● **Activity**
Reproduce the entries shown below only from the line with "let new := (n.windows.getD" down to the line with "block is what", keeping both end lines and copying each one exactly.

● **Exercise input**
/-- R71, R72, R81, R82, R83, R85: a review completes: a set that is not announced leaves no trace; an
announced one is written, and sent at once to a peer heard sending here within 10 s. A set is announced when
some window is mapped in one of the current assignment and the new set alone, has a group whose loading
falls by two or more, or changes its raw bits by an eighth or more. An announced set gives every slot its
maps by the table of R82, a new map the slot's next version, and becomes the window list. The length of a
review is not checked (log entry 26). -/
def Obligations.ReviewCompletes : Prop :=
  (∀ (t : Time) (i : Nat) (r : Review) (p : Peer) (s : State), s.nrstLow = false →
    tableGet s.lae.reviews i = some r → s.peer i = some p →
    let n := reviewSet s.lmd.notch s.lae.margin r.snapshot
    let done : Lae := { s.lae with reviews := tableSet s.lae.reviews i none }
    let recent := ∃ u, p.lastUnicast = some u ∧ elapsed u t ≤ 10000000
    (announces p n = false →
      exec (.reviewComplete t i) s = .next { s with now := t, lae := done }) ∧
    (announces p n = true → ¬recent → exec (.reviewComplete t i) s = .next { s with
      now := t, lae := done
      peers := tableSet s.peers i (some { announceSet n p with noticePending := true }) }) ∧
    (announces p n = true → recent → r.snapshot.length = 12 → s.tsc.queues.length = 8 →
      2 ≤ s.bpm.ctlFree → 1 ≤ s.bpm.ctlDesc →
      ∃ s' q, exec (.reviewComplete t i) s = .next s' ∧ s'.lae = done ∧ s'.peer i = some q ∧
        q.rxMaps = (announceSet n p).rxMaps ∧ q.announced = n.windows ∧
        q.lastNotice = some t ∧ q.noticePending = false ∧
        ∃ f ∈ framesHeld s'.tsc, f.kind = .notice ∧ f.dest = .peer i ∧
          f.bytes = encodeNotice n.windows (currentSlots (announceSet n p)))) ∧
  ∀ (p : Peer) (n : NewSet),
    -- R80, R81
    (announces p n = true ↔ ∃ w, w < 12 ∧
      let old := (p.announced.getD w none).bind fun k =>
        ((p.rxMaps.getD k ⟨none, none⟩).current).map fun m => m.loads
      let new := (n.windows.getD w none).bind fun k => n.slots.getD k none
      old.isSome ≠ new.isSome ∨ ∃ o m, old = some o ∧ new = some m ∧
        ((∃ g x y : Nat, o[g]? = some x ∧ m[g]? = some y ∧ y + 2 ≤ x) ∨
          ((16 * o.sum : Nat) : Int) ≤ 8 * (((16 * m.sum : Nat) : Int) - (16 * o.sum : Nat)).natAbs)) ∧
    -- R82, R83
    (announceSet n p).announced = n.windows ∧
    (announceSet n p).rxMaps.length = p.rxMaps.length ∧
    announceSet n p = { p with
      rxMaps := (announceSet n p).rxMaps, announced := n.windows } ∧
    ∀ (k : Nat) (r : RxSlot), p.rxMaps[k]? = some r →
      let becomes (c q : Option VersionedMap) := (announceSet n p).rxMaps[k]? = some ⟨c, q⟩
      (∀ m c, n.slots.getD k none = some m → r.current = some c →
        (c.loads = m → becomes (some c) r.previous) ∧
        (c.loads ≠ m → becomes (some ⟨(c.version + 1) % 16, m⟩) (some c))) ∧
      (∀ m, n.slots.getD k none = some m → r.current = none →
        (r.previous = none → becomes (some ⟨0, m⟩) none) ∧
        (∀ o, r.previous = some o → becomes (some ⟨(o.version + 1) % 16, m⟩) (some o))) ∧
      (n.slots.getD k none = none → (∀ c, r.current = some c → becomes none (some c)) ∧
        (r.current = none → becomes none r.previous))

/-! ### Blocks, receipts and reassembly (chapter 8) -/

/-- R129: a block refused as damaged changes nothing; every other block is sound, and R132 decides it. The
block is what its payload symbols decode to. R128 has a block of a payload gone silent handed as not intact;
when a payload counts as gone silent is the model's choice (log entry 40). -/
def Obligations.BlockDamaged : Prop :=
  ∀ (t : Time) (x : SymbolsHeard) (bytes : List Byte) (b : BurstInHand) (h : Header) (sv : Service)
    (s : State), BlockDue t s x bytes b h sv →
    (Damaged s x bytes b h sv → exec (.blockHanded t x) s = .next (handOver t b s)) ∧
    (¬Damaged s x bytes b h sv → exec (.blockHanded t x) s = .next (decideBlock sv (b.handed + 1)
      (readBlockHeader bytes) (blockPayloadOf bytes) (handOver t b s)))

/-- R132, cases 1 and 2: a duplicate is accepted and discarded. -/
def Obligations.DuplicateAccepted : Prop :=
  ∀ (t : Time) (x : SymbolsHeard) (bytes : List Byte) (b : BurstInHand) (h : Header) (sv : Service)
    (p : Peer) (s : State), BlockDue t s x bytes b h sv → ¬Damaged s x bytes b h sv →
    s.peer sv.sender = some p →
    (CompletedBefore s sv (readBlockHeader bytes) ∨
      ∃ pos e, KeyAt s sv (readBlockHeader bytes) pos e ∧ e.agrees (readBlockHeader bytes) = true ∧
        e.holdsIndex (readBlockHeader bytes).index = true) →
    exec (.blockHanded t x) s = .next { handOver t b s with
      rxa := { s.rxa with service := some (sv.accepting b.handed) }
      peers := tableSet s.peers sv.sender (some p.acceptingOne) }

/-- R132, cases 3, 4 and 5, R133: a block is stored and completes nothing. It takes a block of the receive
pool, its bit becomes 1, and its entry's last-block time becomes the present. A stale entry is freed first;
of a full table the oldest entry is evicted, 20,000 µs old or older, the one at the lowest position among
equals. -/
def Obligations.BlockStored : Prop :=
  ∀ (t : Time) (y : SymbolsHeard) (bytes : List Byte) (b : BurstInHand) (h : Header) (sv : Service)
    (p : Peer) (s : State), BlockDue t s y bytes b h sv → ¬Damaged s y bytes b h sv →
    s.peer sv.sender = some p → ¬CompletedBefore s sv (readBlockHeader bytes) →
    let x := readBlockHeader bytes
    let stored (free : Nat) (table : List (Option Entry)) (m : Mgu) :=
      exec (.blockHanded t y) s = .next { handOver t b s with
        bpm := { s.bpm with rxFree := free }
        rxa := ⟨table, some (sv.accepting b.handed)⟩
        peers := tableSet s.peers sv.sender (some p.acceptingOne)
        mgu := m }
    (∀ pos e, KeyAt s sv x pos e → e.agrees x = true → e.holdsIndex x.index = false →
      s.bpm.rxFree ≠ 0 → (e.adding x bytes t).isComplete = false →
      stored (s.bpm.rxFree - 1) (tableSet s.rxa.table pos (some (e.adding x bytes t))) s.mgu) ∧
    (∀ r pos, MakesRoom t s sv x r → lowestVacant r.rxa.table = some pos → r.bpm.rxFree ≠ 0 →
      2 ≤ x.total →
      stored (r.bpm.rxFree - 1)
        (tableSet r.rxa.table pos (some (newEntry sv x (blockPayloadOf bytes) t))) r.mgu)

/-- R134: a sound block that finds the pool empty, or no position after R133, is refused for buffer. -/
def Obligations.BlockRefusedForBuffer : Prop :=
  ∀ (t : Time) (y : SymbolsHeard) (bytes : List Byte) (b : BurstInHand) (h : Header) (sv : Service)
    (s : State), BlockDue t s y bytes b h sv → ¬Damaged s y bytes b h sv →
    ¬CompletedBefore s sv (readBlockHeader bytes) →
    (s.bpm.rxFree = 0 ∧ (∃ pos e, KeyAt s sv (readBlockHeader bytes) pos e ∧
        e.agrees (readBlockHeader bytes) = true ∧
        e.holdsIndex (readBlockHeader bytes).index = false)) ∨
      (s.bpm.rxFree = 0 ∧ NoKey s sv (readBlockHeader bytes) ∧ none ∈ s.rxa.table) ∨
      (NoKey s sv (readBlockHeader bytes) ∧ ∀ x ∈ s.rxa.table, ∃ e, x = some e ∧
        elapsed e.lastTime t < 20000) →
    exec (.blockHanded t y) s = .next { handOver t b s with
      rxa := { s.rxa with service := some { sv with
        receipt := sv.receipt.map fun r => { r with bufferShort := true } } }
      mgu := { s.mgu with counters := { s.mgu.counters with
        bufferRefusals := min 4294967295 (s.mgu.counters.bufferRefusals + 1) } } }

/-- R132, R133, R137, R138, R139, R151: a block that completes a data frame, the last index of its entry or
the one block of a frame, for which a stale entry or the oldest one may have gone: `r` is the state with
room for it. Delivery to the egress FIFO, with the source address learned behind the sender at its own
position, at the lowest vacant one, or in place of the entry seen longest ago, or the drop at a full FIFO.
The frame waits in the FIFO, or an idle port starts the oldest reply or frame (R155). -/
def Obligations.DataFrameCompletes : Prop :=
  ∀ (t : Time) (x : SymbolsHeard) (bytes : List Byte) (b : BurstInHand) (h : Header) (sv : Service)
    (pos : Nat) (e : Entry) (p : Peer) (s r : State), Completes t s x bytes b h sv r pos e p →
    e.kind = .data →
    let source := addrAt e.frameBytes 7
    let done : Peer := { p.acceptingOne with
      recent := if e.bcast then p.recent else appendRecent (e.level, e.tag) p.recent }
    let completed (s' : State) := exec (.blockHanded t x) s = .next s' ∧
      s'.rxa = ⟨tableSet r.rxa.table pos none, some (sv.accepting b.handed)⟩ ∧
      s'.peers = tableSet s.peers sv.sender (some done) ∧
      s'.lmd = (handOver t b s).lmd ∧ s'.lcu = s.lcu ∧ s'.clc = s.clc ∧ s'.tsc = s.tsc ∧
      s'.lae = s.lae ∧ s'.suc = s.suc
    let frame : EgressFrame := ⟨e.frameBytes, e.blocks.length, e.level⟩
    let learnable := isGroup source = false ∧ source ≠ 0 ∧ s.suc.address ≠ some source
    let learned : Option ForwardEntry := some ⟨source, e.sender, t⟩
    let counting (replaced : Nat) : Mgu := { r.mgu with counters := { r.mgu.counters with
      lineDelivered := min 4294967295 (s.mgu.counters.lineDelivered + 1)
      forwardReplacements := replaced } }
    let keeps := counting s.mgu.counters.forwardReplacements
    (s.ptu.fifo.length < 32 → ∃ s', completed s' ∧
      (s.ptu.egress ≠ .idle ∨ pauseHolds t s.ptu = true →
        s'.ptu = { s.ptu with fwd := s'.ptu.fwd, fifo := s.ptu.fifo ++ [frame] }) ∧
      (s.ptu.egress = .idle → pauseHolds t s.ptu = false →
        Chosen { s.ptu with fwd := s'.ptu.fwd, fifo := s.ptu.fifo ++ [frame] } s'.ptu) ∧
      (s.ptu.egress = .idle → pauseHolds t s.ptu = false → s.ptu.slot = [] → s.ptu.fifo = [] →
        s'.ptu.fifo = [] ∧ s'.ptu.egress = .sendingData frame) ∧
      s'.bpm = { s.bpm with rxFree := r.bpm.rxFree - 1 } ∧
      (∀ n f, learnable → forwardFind source s.ptu.fwd = some (n, f) →
        s'.ptu.fwd = tableSet s.ptu.fwd n learned ∧ s'.mgu = keeps) ∧
      (∀ n, learnable → forwardFind source s.ptu.fwd = none → lowestVacant s.ptu.fwd = some n →
        s'.ptu.fwd = tableSet s.ptu.fwd n learned ∧ s'.mgu = keeps) ∧
      (∀ n f, learnable → forwardFind source s.ptu.fwd = none → (∀ y ∈ s.ptu.fwd, y ≠ none) →
        tableGet s.ptu.fwd n = some f →
        (∀ j g, tableGet s.ptu.fwd j = some g → elapsed g.lastSeen t < elapsed f.lastSeen t ∨
          (elapsed g.lastSeen t = elapsed f.lastSeen t ∧ n ≤ j)) →
        s'.ptu.fwd = tableSet s.ptu.fwd n learned ∧
        s'.mgu = counting (min 4294967295 (s.mgu.counters.forwardReplacements + 1))) ∧
      (¬learnable → s'.ptu.fwd = s.ptu.fwd ∧ s'.mgu = keeps)) ∧
    (32 ≤ s.ptu.fifo.length → ∃ s', completed s' ∧ s'.ptu = s.ptu ∧
      s'.bpm = { s.bpm with rxFree := r.bpm.rxFree - 1 + e.blocks.length } ∧
      s'.mgu = latch .egressOverflow { r.mgu with counters := { r.mgu.counters with
        egressOverflows := min 4294967295 (s.mgu.counters.egressOverflows + 1) } })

● **Response to this task**
      let new := (n.windows.getD w none).bind fun k => n.slots.getD k none
      old.isSome ≠ new.isSome ∨ ∃ o m, old = some o ∧ new = some m ∧
        ((∃ g x y : Nat, o[g]? = some x ∧ m[g]? = some y ∧ y + 2 ≤ x) ∨
          ((16 * o.sum : Nat) : Int) ≤ 8 * (((16 * m.sum : Nat) : Int) - (16 * o.sum : Nat)).natAbs)) ∧
    -- R82, R83
    (announceSet n p).announced = n.windows ∧
    (announceSet n p).rxMaps.length = p.rxMaps.length ∧
    announceSet n p = { p with
      rxMaps := (announceSet n p).rxMaps, announced := n.windows } ∧
    ∀ (k : Nat) (r : RxSlot), p.rxMaps[k]? = some r →
      let becomes (c q : Option VersionedMap) := (announceSet n p).rxMaps[k]? = some ⟨c, q⟩
      (∀ m c, n.slots.getD k none = some m → r.current = some c →
        (c.loads = m → becomes (some c) r.previous) ∧
        (c.loads ≠ m → becomes (some ⟨(c.version + 1) % 16, m⟩) (some c))) ∧
      (∀ m, n.slots.getD k none = some m → r.current = none →
        (r.previous = none → becomes (some ⟨0, m⟩) none) ∧
        (∀ o, r.previous = some o → becomes (some ⟨(o.version + 1) % 16, m⟩) (some o))) ∧
      (n.slots.getD k none = none → (∀ c, r.current = some c → becomes none (some c)) ∧
        (r.current = none → becomes none r.previous))

/-! ### Blocks, receipts and reassembly (chapter 8) -/

/-- R129: a block refused as damaged changes nothing; every other block is sound, and R132 decides it. The
block is what its payload symbols decode to. R128 has a block of a payload gone silent handed as not intact;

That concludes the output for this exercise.